/-- Whether a retrain holds the traffic of the pseudo-channel that a location lies on (04 R159). -/
def State.trainHeld (s : State) (l : Loc) : Bool := l.pch.any (fun n => (s.pch n).training)

/-- A request for one sector enters the queues of its controller. -/
def BankQ.request (q : BankQ) (sec : Nat) (port : PPort) (cls : Nat) (req : Option Nat) : BankQ :=
  { (q.enter { no := q.no, port := port, cls := cls, bank := slotOf sec, row := rowOf sec, sector := sec, level := 0, passed := 0, req := req }) with
    no := q.no + 1 }

/-- A controller takes the requests for some sectors from a near Pond address, and issues what it may (04 R143 to R149). -/
def State.bankUse (s : State) (a len : Nat) (port : PPort) (cls : Nat) : State :=
  let n := a / 2 ^ 23
  let q := (List.range len).foldl (fun (q : BankQ) i => q.request (a % 2 ^ 23 + i) port cls none) (s.bankQ n)
  s.setBankQ n (if (s.pch n).training then q else (BankQ.drain (s.pchPanic n) (q.reqs.length + q.atPort.length) q).1)

/-- A command for a run ends the power-down of its SID (04 R154), and its requests pass the bank queues. -/
def State.wakeSid (s : State) (l : Loc) (len : Nat := 1) (port : PPort := .host) (cls : Nat := 1) : State :=
  match l with
  | .near false a =>
    let n := a / 2 ^ 23
    let p := s.pch n
    (if p.pd.isEmpty then s else s.setPch n { p with pd := p.pd.filter (fun x => x != slotOf (a % 2 ^ 23) / 16) }).bankUse a len port cls
  | _ => s

/-- The 16 check bytes that a sector carries in every place (03 R109, R112, R114): every write of a sector writes them fresh, so they follow from its
tag and its bytes; a sector whose check bytes do not fit its bytes is what the outcome of a sector check reports. -/
def State.checkBytes (s : State) (l : Loc) : List Byte := sectorCheck (s.tagOf l) (s.readRun l 1)

/-- Writes the bytes of a run, with fresh check bytes (03 R114). -/
def State.writeRun (s : State) (l : Loc) (b : List Byte) : State :=
  let s1 := { s with mem := { s.mem with bytes := writeBytes s.mem.bytes (l.sector * 256) b } }
  match l with
  | .tarn w sec => s1.sendTarn w sec b (b.length / 256)
  | _ => s1.wakeSid l (b.length / 256) .move 3

/-- Whether the sectors of a Tarn run carry the window's present epoch (03 R110, R111). -/
def State.epochOk (s : State) (l : Loc) (n : Nat) : Bool :=
  match l with
  | .tarn w sec => (List.range n).all (fun i => s.mem.tarnEp.find (w * 2 ^ 40 + sec + i) == some (s.rt.epochs.getD w 0))
  | _ => true

/-- The whole segment that an entry stores at a copy (03 R105); none where the form is malformed. -/
def State.segBytes (s : State) (e : Sme) (l : Option Loc) : Option (List Byte) :=
  decodeForm e.f.codec.toNat e.cs e.w1 (match l with
    | some x => s.readRun x e.cs
    | none => [])

/-- One line that an entry stores at a copy. -/
def State.lineBytes (s : State) (e : Sme) (l : Option Loc) (j : Nat) : Option (List Byte) :=
  decodeLine e.f.codec.toNat e.cs e.w1 (match l with
    | some x => s.readRun x e.cs
    | none => []) j

/-! ### Runs in use -/

/-- Near runs that a running program takes: sectors 0x000 to 0x4FF of its core, and its commit log (10 R391, R394). -/
def State.scratchRuns (s : State) : List (Loc × Nat) :=
  (s.q.progs.filter (fun p => decide (p.2.core < 96))).flatMap (fun p =>
    (Loc.near true (p.2.core * 4096), 0x500) :: p.2.log.map (fun a => (Loc.near true a, 16)))

/-- Every run that a home, an image, a move's destination, a pending release, a lost run or scratch takes. -/
def State.usedRuns (s : State) : List (Loc × Nat) :=
  s.map.sme.flatMap (fun p => p.2.home.toList.map (fun l => (l, p.2.cs)) ++ p.2.image.toList.map (fun l => (l, p.2.cs))) ++
  s.map.moves.map (fun p => (p.2.dest, p.2.len)) ++ s.map.rel.map (fun p => (p.2.loc, p.2.len)) ++ s.map.lostRuns ++ s.scratchRuns

/-- Near addresses in use with the given SPR bit. -/
def State.nearUsed (s : State) (spr : Bool) : List (Nat × Nat) :=
  s.usedRuns.filterMap (fun p => match p.1 with
    | .near b a => if b = spr then some (a, p.2) else none
    | _ => none)

/-- Whether a run meets one in use. -/
def meets (used : List (Nat × Nat)) (a len : Nat) : Bool := used.any (fun u => decide (a < u.1 + u.2 ∧ u.1 < a + len))

/-- First free run of a length from a base, within a number of aligned 16-sector blocks, crossing no block boundary. -/
def firstFit (used : List (Nat × Nat)) (base blocks len : Nat) : Option Nat :=
  (List.range (min blocks (used.length + 1))).findSome? (fun b =>
    (List.range (17 - len)).findSome? (fun o =>
      let a := base + 16 * b + o
      if meets used a len then none else some a))

/-! ### Pond capacity (02 R82, R86, R97) -/

/-- Segment sectors per pseudo-channel (02, limits). -/
def pchSectors : Nat := 8126464
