-- ==== Sys2Proof/Machine/HostReq.lean ====
section
/-! DEFINITION. Host memory requests: decode, grants, the directory, and requests that are held (01 R29, R30; 06 R243, R249 to R254;
07 R275, R276, R280 to R289, R306). -/

namespace Sys2Proof.Machine

/-! ### Decode (07 R275, R276, R280) -/

/-- Whether a half runs in fabric mode. -/
def State.fabric (s : State) (half : Nat) : Bool :=
  let c := s.portCfg (half / 2)
  if half % 2 = 0 then c.modeA else c.modeB

/-- The host ID that a request on a half carries. -/
def State.hostAt (s : State) (half : Nat) (spid : BitVec 12) : Option HostId :=
  (s.ports.bind.find? (fun p => p.2.valid && p.2.half.toNat == half &&
    (if s.fabric half then p.2.spid == spid else p.2.func == 0))).map (fun p => BitVec.ofNat 10 p.1)

/-- Whether a half's link carries requests. -/
def State.linkOpen (s : State) (half : Nat) : Bool :=
  let h := s.halfReg half
  (h.link == 2 || h.link == 3) && !h.hold && (s.up || s.sled.st == .duskFlush)

/-- Whether a host ID is between step 1 and step 6 of a host-scoped reset (07 R300). -/
def State.inReset (s : State) (h : HostId) : Bool := s.ports.resets.any (fun x => x.host == h)

/-- The extent that covers a DPA: grant number index, grant and line of its region. -/
def State.lookup (s : State) (h : HostId) (dpa : Nat) : Option (Nat × Grant × Nat) :=
  (s.grantsOfHost h).findSome? (fun p =>
    if !s.rt.gone.contains p.1 && decide (p.2.dpa ≤ dpa ∧ dpa < p.2.dpa + p.2.count * 2 ^ 28)
    then some (p.1, p.2, (p.2.first * 2 ^ 28 + (dpa - p.2.dpa)) / 64) else none)

/-- Whether a request kind reads. -/
def ReqKind.reads : ReqKind → Bool
  | .rd | .rdOwn | .inv => true
  | _ => false

/-- Answers a request whose data is poison, or whose store is discarded. -/
def State.answerPoison (s : State) (x : HReq) : State :=
  match x.kind with
  | .rd | .rdOwn => s.send (.poison x.host x.dpa)
  | .wback => s
  | _ => s.send (.done x.host x.dpa)

/-- A request to a DPA without an extent (07 R282). -/
def State.unmapped (s : State) (x : HReq) : State :=
  let s1 := s.answerPoison x
  let recent := match s1.ports.unmappedAt.find x.host.toNat with
    | some t => decide (s1.clk.ms < t + 1000)
    | none => false
  if recent then s1
  else ({ s1 with ports := { s1.ports with unmappedAt := s1.ports.unmappedAt.put x.host.toNat s1.clk.ms } }).post
    { ev := .unmappedAccess, okind := 2, obj := x.host.toNat, shost := x.host, p0 := x.dpa.setWidth 64 }

/-- A write to an extent held RO (06 R243). -/
def State.roWrite (s : State) (x : HReq) (g : Nat) (r : RegionId) (line : Nat) : State :=
  let s1 := s.answerPoison x
  let recent := match s1.rt.roAt.find g with
    | some t => decide (s1.clk.ms < t + 1000)
    | none => false
  if recent then s1
  else ({ s1 with rt := { s1.rt with roAt := s1.rt.roAt.put g s1.clk.ms } }).post (linePost .grantRoWrite r line x.host)

/-! ### Power (13 R472, R477) -/

/-- The tile of a near location: its stack's, or its core's. -/
def Loc.tile : Loc → Option Nat
  | .near false a => some (a / 2 ^ 23 / 32)
  | .near true a => some (a / 4096 / 8)
  | _ => none

/-- The tile that an access to a segment must wait for: its stack's, where that is Banked; the one that decodes its stored form, where that lacks Lit
permission (03 R138). -/
def State.asleep (s : State) (r : RegionId) (seg : Nat) : Option Nat :=
  let e := s.sme r seg
  (e.image <|> e.home).bind (fun l => l.tile.bind (fun t =>
    if (s.ledger t).st = .banked then some t else (s.decoder e t).filter (fun k => (s.ledger k).perm != 0)))

/-- Asks for Lit permission: the island wakes a Banked tile, the Pilot answers for any other (13 R472; 03 R138). -/
def State.askWake (s : State) (t : Nat) : State := s.setLedger t { s.ledger t with asks := true, rperm := 0 }

/-- The run whose pseudo-channel retrains that an access to a segment needs, if there is one. -/
def State.trainRun (s : State) (r : RegionId) (seg : Nat) : Option Nat :=
  let e := s.sme r seg
  match e.image <|> e.home with
  | some (.near false a) => if s.trainHeld (.near false a) ∧ s.dead (.near false a) = false then some a else none
  | _ => none

/-- A host request waits in the bank queue of a retraining pseudo-channel (04 R159): at P-RT for an RT-flagged region, else at P-HOST. -/
def State.bankWait (s : State) (a no : Nat) (rt : Bool) : State :=
  let n := a / 2 ^ 23
  if (s.bankQ n).reqs.any (fun x => x.req == some no) || (s.bankQ n).atPort.any (fun x => x.req == some no) then s
  else s.setBankQ n ((s.bankQ n).request (a % 2 ^ 23) (if rt then .rt else .host) (if rt then 0 else 1) (some no))

/-- Segments that some byte ranges of a region touch: offset and length. -/
def rangeSegsOf (l : List (Nat × Nat)) : List Nat :=
  l.flatMap (fun p => if p.2 = 0 then [] else (List.range ((p.1 + p.2 - 1) / 4096 - p.1 / 4096 + 1)).map (fun i => p.1 / 4096 + i))

/-- Whether an access by a program or the control plane to byte ranges of a region may go on: the entry is even (01 R29, R44), no retrain holds its
pseudo-channels (04 R159) and no tile it needs is Banked (13 R477). -/
def State.dataReady (s : State) (r : RegionId) (l : List (Nat × Nat)) : Bool :=
  !(s.ent r).odd && (rangeSegsOf l).all (fun seg => (s.trainRun r seg).isNone && (s.asleep r seg).isNone)

/-- Asks for the wake of the tiles that an access to byte ranges of a region finds Banked. -/
def State.wakeFor (s : State) (r : RegionId) (l : List (Nat × Nat)) : State :=
  if (s.ent r).odd then s else (rangeSegsOf l).foldl (fun t seg => (t.asleep r seg).elim t t.askWake) s

/-! ### The directory's part of a request (06 R249, R250) -/

/-- What a request asks of the directory. -/
inductive DirWant
  | share | own | cur | write
deriving DecidableEq, Repr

┄┄┄┄┄┄

Set down precisely the lines above between the line holding "def State.askWake (s" and the line holding "def rangeSegsOf (l", inclusive, and nothing beyond them.

def State.askWake (s : State) (t : Nat) : State := s.setLedger t { s.ledger t with asks := true, rperm := 0 }

/-- The run whose pseudo-channel retrains that an access to a segment needs, if there is one. -/
def State.trainRun (s : State) (r : RegionId) (seg : Nat) : Option Nat :=
  let e := s.sme r seg
  match e.image <|> e.home with
  | some (.near false a) => if s.trainHeld (.near false a) ∧ s.dead (.near false a) = false then some a else none
  | _ => none

/-- A host request waits in the bank queue of a retraining pseudo-channel (04 R159): at P-RT for an RT-flagged region, else at P-HOST. -/
def State.bankWait (s : State) (a no : Nat) (rt : Bool) : State :=
  let n := a / 2 ^ 23
  if (s.bankQ n).reqs.any (fun x => x.req == some no) || (s.bankQ n).atPort.any (fun x => x.req == some no) then s
  else s.setBankQ n ((s.bankQ n).request (a % 2 ^ 23) (if rt then .rt else .host) (if rt then 0 else 1) (some no))

/-- Segments that some byte ranges of a region touch: offset and length. -/
def rangeSegsOf (l : List (Nat × Nat)) : List Nat :=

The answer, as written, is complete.